[[ Dataset records open ]]

-- ==== Sys2Proof/Machine/Mesh.lean ====
section
/-! DEFINITION. The bulk mesh (spec/09 R253–R268): routing, arbitration by priority and age, and what a packet does at
its target. Outputs are numbered N, E, S, W, L, A, H (0–6), as MESH_BUSY numbers them; inputs L, A, H, N, E, S, W. -/
namespace Sys2Proof.Machine
open Host

/-- The output a packet takes at a router: requests X then Y, responses Y then X (R256). -/
def routeOut (r : Nat) (p : Packet) : Nat :=
  let x := r % 12
  let y := r / 12
  let dx := p.dst % 12
  let dy := p.dst / 12
  let goX := if x < dx then 1 else 3
  let goY := if y < dy then 2 else 0
  if r = p.dst then (match p.exit with | .crew => 4 | .port => 5 | .host => 6)
  else if p.vc = 0 then (if x ≠ dx then goX else goY)
  else (if y ≠ dy then goY else goX)

/-- The router and the input that an output joins. -/
def linkEnd (r out : Nat) : Nat × Nat :=
  match out with
  | 0 => (r - 12, 5)
  | 1 => (r + 1, 6)
  | 2 => (r + 12, 3)
  | _ => (r - 1, 4)

/-- AGE: mesh cycles since injection, saturating (R254). -/
def State.pktAge (s : State) (p : Packet) : Nat := min 65535 ((s.time - p.born) * 2)

/-- Where the answer to a packet leaves the mesh. -/
def MeshReq.exit (q : MeshReq) : MeshExit := match q.input with | 0 => .crew | 1 => .port | _ => .host

/-- The answer to a request, injected at a router (R258: with the request's priority). -/
def State.answer (s : State) (r : Nat) (p : Packet) (kind : PktKind) (cause : PktCause) (addr : Nat) (words : List (Nat × Word))
    (poison : Bool) : State :=
  s.inject r 0 1
    { kind := kind, dst := p.src, exit := p.req.exit, src := r, req := p.req, prio := p.prio, born := s.time, addr := addr
      len := p.len, lane := p.lane, tag := p.tag, poison := poison, cause := cause, words := words }

/-! ## Packets at their crew (R255, R264, R386) -/

/-- The packets that have reached a crew, oldest first. -/
def State.arrived (s : State) (r : Nat) : List Packet := mapGet (fun _ => []) s.exits r

/-- A packet leaves those that have reached a crew. -/
def State.leaveExit (s : State) (r : Nat) (p : Packet) : State := { s with exits := mapSet (fun _ => []) s.exits r ((s.arrived r).erase p) }

/-- The oldest request that has reached a crew, if it is of a kind: requests are served in the order of their arrival (R263). -/
def State.oldestRequest (s : State) (r : Nat) (kind : PktKind) : Option Packet :=
  ((s.arrived r).find? (fun p => p.vc == 0)).filter (fun p => p.kind == kind)

/-- The slot of a word's crew is HELD. -/
def State.wordHeld (s : State) (w : Nat) : Bool := s.crewAssigned (memCrew w) && s.slotState (s.crewSlot (memCrew w)) == 4

/-- A word that a packet may reach: mapped; or of a lane killed since, for a write accepted before (R385, R386), and for a read of
the host in HELD (R389). -/
def State.pktMay (s : State) (p : Packet) (w : Nat) : Bool :=
  s.globalPlace w == .mem w || (p.accepted && !(s.inCacheRange w) && (p.kind == .write || (p.req == .host && s.wordHeld w)))

/-- The words a packet reads or writes. -/
def Packet.touches (p : Packet) : List Nat := if p.kind = .write then p.words.map Prod.fst else (List.range p.len).map (fun i => p.addr + i)

/-- The packet waits at its crew: the crew has no power, or a word is being zeroed (R194). -/
def State.pktWaits (s : State) (r : Nat) (p : Packet) : Bool := !(s.crewMem r) || p.touches.any s.zeroing

/-- A write packet at its crew: its words take effect and it is acknowledged; a poisoned one is discarded, and words no memory answers
for make an error response (R255, R264, R386). A line written back into a cache storage range is lost, with LOSTWB (R195). -/
def State.meshWriteAt (s : State) (r : Nat) (p : Packet) : State :=
  if p.poison then s.answer r p .error .poisoned p.addr [] false
  else
    let good := p.words.filter (fun w => s.pktMay p w.1)
    let s1 := (s.writeWords good).bankUse 21 true (good.map Prod.fst)
    match p.words.find? (fun w => !(s.pktMay p w.1)) with
    | none => s1.answer r p .writeAck .none p.addr [] false
    | some w =>
      let s2 := if p.back && s.inCacheRange w.1 then s1.orReg (R.COX_CC_STAT (memCrew w.1)) 4 else s1
      s2.answer r p .error .unmapped w.1 [] false

/-- MESH_WRITE: the oldest request that has reached a crew, a write. -/
def execMeshWrite (router : Fin 96) (s : State) : Outcome State Fault Refusal :=
  .next (match s.oldestRequest router.val .write with
    | some p => if s.pktWaits router.val p then s else (s.leaveExit router.val p).meshWriteAt router.val p
    | none => s)

/-- A read packet at its crew, which returns its words, or an error (R176, R255); the host gets the words of an uncorrectable error
marked poisoned (R62). -/
def State.meshReadAt (s : State) (r : Nat) (p : Packet) : State :=
  let ws := (List.range p.len).map (fun i => p.addr + i)
  if p.poison then s.answer r p .error .poisoned p.addr [] false
  else
    match ws.find? (fun w => !(s.pktMay p w)) with
    | some w => s.answer r p .error .unmapped w [] false
    | none =>
      match (s.bankUse 21 false ws).readWords r ws with
      | (s1, some vs) => s1.answer r p .readData .none p.addr (ws.zip vs) false
      | (s1, none) =>
        let bad := (ws.find? (fun w => s.eccTwo.contains w)).getD p.addr
        if p.req == .host then s1.answer r p .readData .memErr bad (ws.map (fun w => (w, s1.word w))) true
        else s1.answer r p .error .memErr bad [] false

/-- MESH_READ: the oldest request that has reached a crew, a read. -/
def execMeshRead (router : Fin 96) (s : State) : Outcome State Fault Refusal :=
  .next (match s.oldestRequest router.val .read with
    | some p => if s.pktWaits router.val p then s else (s.leaveExit router.val p).meshReadAt router.val p
    | none => s)

/-- The answer to a write of a core that has reached its crew. -/
def State.coreAck (s : State) (r : Nat) : Option (CoreId × Packet) :=
  (s.arrived r).findSome? (fun p => match p.req with
    | .core c => if (p.kind == .writeAck || p.kind == .error) && (s.writesOf c).any (fun w => w.1 == p.tag) then some (c, p) else none
    | _ => none)

/-- WRITE_ACKNOWLEDGE: the acknowledgement, or the error response, of a core's write reaches its crew: the write counts
complete, and an error is reported to a core that still counts it as its own (R126, R264). -/
def execWriteAcknowledge (router : Fin 96) (s : State) : Outcome State Fault Refusal :=
  .next (match s.coreAck router.val with
    | none => s
    | some (c, p) =>
      let mine := (s.writesOf c).any (fun w => w.1 == p.tag && w.2)
      let s1 := s.leaveExit router.val p
      let s2 := { s1 with outWrites := mapSet (fun _ => []) s1.outWrites (coreKey c)
                                        ((s.writesOf c).eraseP (fun w => w.1 == p.tag)) }
      let s3 := if p.kind == .error && mine then s2.pushErr c (BitVec.ofNat 32 p.addr) else s2
      s3.csyncCheck c)

/-! ## Memory accesses of the host interface and the remote-access logic -/

/-- The packets that read or write some words for a requester (R254, R257): one for each run of words of one crew. -/
def State.packetsFor (s : State) (q : MeshReq) (tag lane : Nat) (write : Bool) (ws : List (Nat × Word)) : List Packet :=
  (runsOf (ws.map Prod.fst)).map (fun run =>
    { kind := if write then .write else .read, dst := memCrew run.1, exit := .crew, src := q.router, req := q, prio := s.meshPrio q
      born := s.time, addr := run.1, len := run.2, lane := lane, tag := tag, poison := false, cause := .none
      words := if write then ws.filter (fun w => decide (run.1 ≤ w.1) && decide (w.1 < run.1 + run.2)) else []
      accepted := true })

/-- The lowest of the 256 tags that a requester has not in use (R254). -/
def State.opTag (s : State) (q : MeshReq) : Option Nat :=
  (List.range 256).find? (fun t => !(s.ops.any (fun o => o.who == q && o.tag == t)))

/-- The packets of an access go out. -/
def State.sendOp (s : State) (o : MemOp) : State :=
  o.todo.foldl (fun t p => t.inject p.src p.req.input 0 { p with born := s.time, prio := s.meshPrio p.req })
    { s with ops := s.ops.map (fun x => if x.who == o.who && x.tag == o.tag then { x with todo := [], left := o.todo.length } else x) }

/-- The stream a remote request belongs to (R339). -/
def MemOp.stream (o : MemOp) : Option (Nat × Nat × Nat) := match o.use with | .remote k _ => some (k.src, k.sq, k.lane) | _ => none

/-- A remote request is of a type. -/
def MemOp.isType (o : MemOp) (t : TType) : Bool := match o.use with | .remote k _ => k.ptype == t | _ => false

/-- The accesses before one, of its stream. -/
def State.opsBefore (s : State) (o : MemOp) : List MemOp :=
  (s.ops.takeWhile (fun x => x != o)).filter (fun x => o.stream.isSome && x.stream == o.stream)

/-- An access may go out: the words of a remote READ are read after every earlier request of its stream has been applied (R336). -/
def State.opMaySend (s : State) (o : MemOp) : Bool := !(o.isType .read) || (s.opsBefore o).isEmpty

/-- Accesses that have waited for their turn go out. -/
def State.sendWaiting (s : State) : State :=
  s.ops.foldl (fun t o => if !o.todo.isEmpty && t.opMaySend o then t.sendOp o else t) s

/-- Accesses to memory begin; none while the requester has no tag free. -/
def State.startOp (s : State) (q : MeshReq) (lane : Nat) (use : OpFor) (write : Bool) (ws : List (Nat × Word)) : Option State :=
  (s.opTag q).map (fun tag =>
    { s with ops := s.ops ++ [(⟨q, tag, use, s.packetsFor q tag lane write ws, 0, [], none⟩ : MemOp)] }.sendWaiting)

/-- What an answer says went wrong. -/
def Packet.failure (p : Packet) : Option PktCause :=
  if p.kind == .error then some p.cause else if p.poison then some (if p.cause == .none then .poisoned else p.cause) else none

/-- An answer that has left the mesh by link A or H is counted by the access it belongs to. -/
def State.takeAnswer (s : State) (p : Packet) : State :=
  { s with ops := s.ops.map (fun o =>
      if o.who == p.req && o.tag == p.tag then
        { o with left := o.left - 1, got := o.got ++ p.words
                 bad := o.bad.or (p.failure.map (fun c => (c, p.addr))) }
      else o) }

/-- An access is complete: every answer is there, and for a remote HAIL the earlier writes of its stream are acknowledged (R337). -/
def State.opDone (s : State) (o : MemOp) : Bool :=
  o.todo.isEmpty && o.left == 0 && (!(o.isType .hail) || (s.opsBefore o).all (fun x => !(x.isType .write)))

/-- An access is forgotten. -/
def State.dropOp (s : State) (o : MemOp) : State := { s with ops := s.ops.filter (fun x => x != o) }

end Sys2Proof.Machine
end

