-- ==== Sys2Proof/Machine/Cox.lean ====
section
/-! DEFINITION. The control core's scheduler and scoreboard (spec/07): counters, gates, queues, dispatch, completion, and
seats under the control core. -/
namespace Sys2Proof.Machine
open Host

/-! ## Task records (R200, R201) -/

/-- The three words of gate n. -/
def recGate (ws : List Word) (n : Nat) : Word × BitVec 32 := (recWord ws (10 + 3 * n), recLong ws (11 + 3 * n))

/-- Bits a gate leaves unused are not all 0 (R201). -/
def gateResv (g : Word × BitVec 32) : Bool :=
  match wfld g.1 0 3 with
  | 0 => g.1 != 0 || g.2 != 0
  | 1 => g.1 >>> 9 != 0
  | 2 => g.1 >>> 13 != 0 || g.2 != 0
  | 3 => g.1 >>> 9 != 0 || g.2 != 0
  | 4 => g.1 >>> 5 != 0 || g.2 != 0
  | _ => false

/-- A gate of a reserved kind, or a HANDLE gate naming EMPTY. -/
def gateBad (g : Word × BitVec 32) : Bool := decide (4 < wfld g.1 0 3) || (wfld g.1 0 3 == 2 && wfld g.1 11 2 == 0)

/-- The first check a record fails (R210, R217), 0 if none. -/
def State.recCheck (s : State) (c : Nat) (ws : List Word) : Nat :=
  let w := recWord ws
  let adv := (w 4).getLsbD 2
  let hupd := (w 4).getLsbD 3
  let ax := (w 6).getLsbD 13
  let acrew := wfld (w 6) 6 7
  let g0 := recGate ws 0
  let g1 := recGate ws 1
  if w 4 >>> 4 != 0 || w 5 >>> 8 != 0 || w 6 >>> 14 != 0 || w 7 >>> 8 != 0 || w 8 >>> 10 != 0
      || (!adv && (w 6 != 0 || w 7 != 0)) || (!hupd && w 8 != 0) || (!ax && acrew != 0) || gateResv g0 || gateResv g1 then 1
  else if (w 0).getLsbD 0 then 2
  else if wfld (w 5) 0 8 == 0 then 3
  else if adv && (wfld (w 7) 0 8 == 0 || (ax && (decide (95 < acrew) || s.laneOf acrew != s.laneOf c))) then 5
  else if gateBad g0 || gateBad g1 then 4
  else if (wfld g0.1 0 3 == 2 && !(s.hStateUse c c (wfld g0.1 3 8))) || (wfld g1.1 0 3 == 2 && !(s.hStateUse c c (wfld g1.1 3 8))) then 6
  else 0

/-! ## Queues -/

/-- Ring slots, log₂ (R206). -/
def State.qSize (s : State) (c q : Nat) : Nat := min 10 (s.fld (R.COX_Q_CTRL c q) 8 4)

/-- The queue with its state set. -/
def State.setQState (s : State) (c q st : Nat) : State := s.setFld (R.COX_Q_STAT c q) 0 2 st

/-- The queue enters ERROR (R217). -/
def State.qError (s : State) (c q code : Nat) : State := (s.setFld (R.COX_Q_STAT c q) 0 2 2).setFld (R.COX_Q_STAT c q) 2 4 code

/-- The head buffer of a queue set or emptied. -/
def State.setHead (s : State) (c q : Nat) (h : Option HeadBuf) : State :=
  let k := s.schedOf c
  let rest := k.heads.filter (fun p => p.1 != q)
  s.setSched c { k with heads := match h with
    | some b => rest.filter (fun p => decide (p.1 < q)) ++ (q, b) :: rest.filter (fun p => decide (q < p.1))
    | none => rest }

/-- The key of a mark: the queue, and a catch group (0–63) or 64 + a phase (R211). -/
def markKey (q ev : Nat) : Nat := q * 128 + ev

/-- The marks of a queue brought into line with its HEAD and TAIL: those that HEAD has reached are dropped, those past a
lowered TAIL move down to it. -/
def State.trimMarks (s : State) (c q : Nat) : State :=
  let k := s.schedOf c
  let n := s.qCount c q
  let hd := s.qHead c q
  s.setSched c { k with marks := k.marks.filterMap (fun p =>
    if p.1 / 128 = q then
      let ahead := (p.2 + 2048 - hd) % 2048
      let m := min ahead n
      if m = 0 ∨ 1024 < ahead then none else some (p.1, (hd + m) % 2048)
    else some p) }

/-- An event marks every queue's TAIL (R211). -/
def State.markAll (s : State) (c ev : Nat) : State :=
  (List.range 32).foldl (fun t q =>
    if t.qCount c q = 0 then t
    else
      let k := t.schedOf c
      t.setSched c { k with marks := mapSet (fun _ => 2048) k.marks (markKey q ev) (t.qTail c q) }) s

/-! ## Lateness (R95, R96, R220) -/

/-- The crew has late work: on a seat or at the head of a queue. -/
def State.lateWork (s : State) (c : Nat) : Bool :=
  (crewSeats (crewOf c)).any (fun k => ((s.core k).task.map Task.late).getD false) ||
    (s.schedOf c).heads.any (fun p => p.2.late)

/-- LATE and the hold request clear when the crew's last late task completes (R96, R98). -/
def State.lateCheck (s : State) (c : Nat) : State :=
  if s.bit (R.COX_STROKE_STAT c) 9 && !(s.lateWork c) then
    { s.clrReg (R.COX_STROKE_STAT c) 0x0200 with holding := s.holding &&& ~~~ BitVec.ofNat 96 (2 ^ c) }.holdSettle
  else s

/-- The head buffer is discarded. -/
def State.dropHead (s : State) (c q : Nat) : State := (s.setHead c q none).lateCheck c

/-! ## Gates (R201–R204, R211) -/

/-- The gate's condition holds now; CATCH and PHASE gates open by their events. -/
def State.gateNow (s : State) (c : Nat) (g : Word × BitVec 32) : Bool :=
  match wfld g.1 0 3 with
  | 0 => true
  | 1 => decide ((s.reg32 (R.COX_CNT_LO c (wfld g.1 3 6)) - g.2).toNat < 2 ^ 31)
  | 2 => s.hState c (wfld g.1 3 8) == wfld g.1 11 2
  | _ => false

/-- The event that opens a CATCH or PHASE gate. -/
def gateEvent (g : Word × BitVec 32) : Option Nat :=
  match wfld g.1 0 3 with
  | 3 => some (wfld g.1 3 6)
  | 4 => some (64 + wfld g.1 3 2)
  | _ => none

/-- A head buffer with gates latched; once both are open the record is ready (R202, R212, R220). (log entry 12, DEDUCED) -/
def State.latchGates (s : State) (c q : Nat) (b : HeadBuf) (o0 o1 : Bool) : State :=
  let g0 := b.g0 || o0
  let g1 := b.g1 || o1
  if g0 && g1 && b.ready.isNone then
    let k := s.schedOf c
    (s.setSched c { k with stamp := k.stamp + 1 }).setHead c q
      (some { b with g0 := g0, g1 := g1, ready := some k.stamp, stroke := s.strokeNow })
  else s.setHead c q (some { b with g0 := g0, g1 := g1 })

/-- The scoreboard evaluates the gates of a queue's head record. -/
def State.evalGates (s : State) (c q : Nat) : State :=
  match s.headOf c q with
  | none => s
  | some b => s.latchGates c q b (s.gateNow c (recGate b.words 0)) (s.gateNow c (recGate b.words 1))

/-! ### Gates of DMA engines (R234) -/

/-- Engine n of crew c. -/
def State.eng (s : State) (c n : Nat) : Dma := mapGet (fun _ => Dma.empty) s.dma (c * 4 + n)

/-- The state with an engine set. -/
def State.setEng (s : State) (c n : Nat) (d : Dma) : State := { s with dma := mapSet (fun _ => Dma.empty) s.dma (c * 4 + n) d }

/-- STATE of an engine: 0 IDLE, 1 FETCH, 2 WAIT, 3 RUN, 4 VERIFY, 5 HALTED, 6 ABORTING. -/
def State.dmaState (s : State) (c n : Nat) : Nat := s.fld (R.DMA_STAT c n) 0 3

/-- The gate of a descriptor holds now. -/
def State.dmaGateNow (s : State) (c : Nat) (ws : List Word) : Bool :=
  match wfld (recWord ws 12) 0 2 with
  | 1 => decide ((s.reg32 (R.COX_CNT_LO c (wfld (recWord ws 12) 2 6)) - recLong ws 13).toNat < 2 ^ 31)
  | 2 => s.hState c (wfld (recWord ws 12) 2 8) == wfld (recWord ws 12) 10 2
  | _ => true

/-- An engine in WAIT looks at its gate: once it has held, it is open. -/
def State.latchDma (s : State) (c n : Nat) : State :=
  let d := s.eng c n
  if s.dmaState c n == 2 && !d.opened && s.dmaGateNow c d.words then s.setEng c n { d with opened := true } else s

/-- The scoreboard evaluates every head record, and every engine in WAIT its gate: done before a counter or handle changes again, so
that a condition that held is latched (R202, R234). (log entry 12, DEDUCED) -/
def State.settle (s : State) (c : Nat) : State :=
  (List.range 4).foldl (fun t n => t.latchDma c n) ((List.range 32).foldl (fun t q => t.evalGates c q) s)

/-- A catch-group completion or phase entry in a crew: gates naming it open, TAIL is marked (R94, R211). (log entry 12, DEDUCED) -/
def State.gateEventAll (s : State) (c ev : Nat) : State :=
  let s1 := (List.range 32).foldl (fun t q =>
    match t.headOf c q with
    | none => t
    | some b => t.latchGates c q b (gateEvent (recGate b.words 0) == some ev) (gateEvent (recGate b.words 1) == some ev)) s
  s1.markAll c ev

/-- A counter advances (R204): refused while the crew's lane is killed (R384). -/
def State.advanceCnt (s : State) (c cnt amt : Nat) : State :=
  if s.crewKilled c then s
  else (s.settle c).addWrap32 (R.COX_CNT_LO c cnt) amt

/-- The STATE of a handle changes. -/
def State.setHandle (s : State) (c h st : Nat) : State := (s.settle c).setFld (R.HT_CTRL c h) 0 2 st

/-- CNT_INC: a COX_CNT_INC write. -/
def execCntInc (crew : Fin 96) (cnt : Fin 64) (amt : BitVec 8) (s : State) : Outcome State Fault Refusal :=
  if s.crewUp crew.val then .next (s.advanceCnt crew.val cnt.val amt.toNat) else .next s

/-- GATE_EVALUATION. -/
def execGateEvaluation (crew : Fin 96) (q : Fin 32) (s : State) : Outcome State Fault Refusal :=
  if s.crewUp crew.val then .next (s.evalGates crew.val q.val) else .next s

[[ Dataset records closed ]]

What you will do ::
Copy the stretch of the records above that runs from the line with "p).meshReadAt router.val p" through the line with "born := s.time, addr := run.1, len". Both end lines belong in the copy, and nothing else does.

Solved exercise ::
    | some p => if s.pktWaits router.val p then s else (s.leaveExit router.val p).meshReadAt router.val p
    | none => s)

/-- The answer to a write of a core that has reached its crew. -/
def State.coreAck (s : State) (r : Nat) : Option (CoreId × Packet) :=
  (s.arrived r).findSome? (fun p => match p.req with
    | .core c => if (p.kind == .writeAck || p.kind == .error) && (s.writesOf c).any (fun w => w.1 == p.tag) then some (c, p) else none
    | _ => none)

/-- WRITE_ACKNOWLEDGE: the acknowledgement, or the error response, of a core's write reaches its crew: the write counts
complete, and an error is reported to a core that still counts it as its own (R126, R264). -/
def execWriteAcknowledge (router : Fin 96) (s : State) : Outcome State Fault Refusal :=
  .next (match s.coreAck router.val with
    | none => s
    | some (c, p) =>
      let mine := (s.writesOf c).any (fun w => w.1 == p.tag && w.2)
      let s1 := s.leaveExit router.val p
      let s2 := { s1 with outWrites := mapSet (fun _ => []) s1.outWrites (coreKey c)
                                        ((s.writesOf c).eraseP (fun w => w.1 == p.tag)) }
      let s3 := if p.kind == .error && mine then s2.pushErr c (BitVec.ofNat 32 p.addr) else s2
      s3.csyncCheck c)

/-! ## Memory accesses of the host interface and the remote-access logic -/

/-- The packets that read or write some words for a requester (R254, R257): one for each run of words of one crew. -/
def State.packetsFor (s : State) (q : MeshReq) (tag lane : Nat) (write : Bool) (ws : List (Nat × Word)) : List Packet :=
  (runsOf (ws.map Prod.fst)).map (fun run =>
    { kind := if write then .write else .read, dst := memCrew run.1, exit := .crew, src := q.router, req := q, prio := s.meshPrio q
      born := s.time, addr := run.1, len := run.2, lane := lane, tag := tag, poison := false, cause := .none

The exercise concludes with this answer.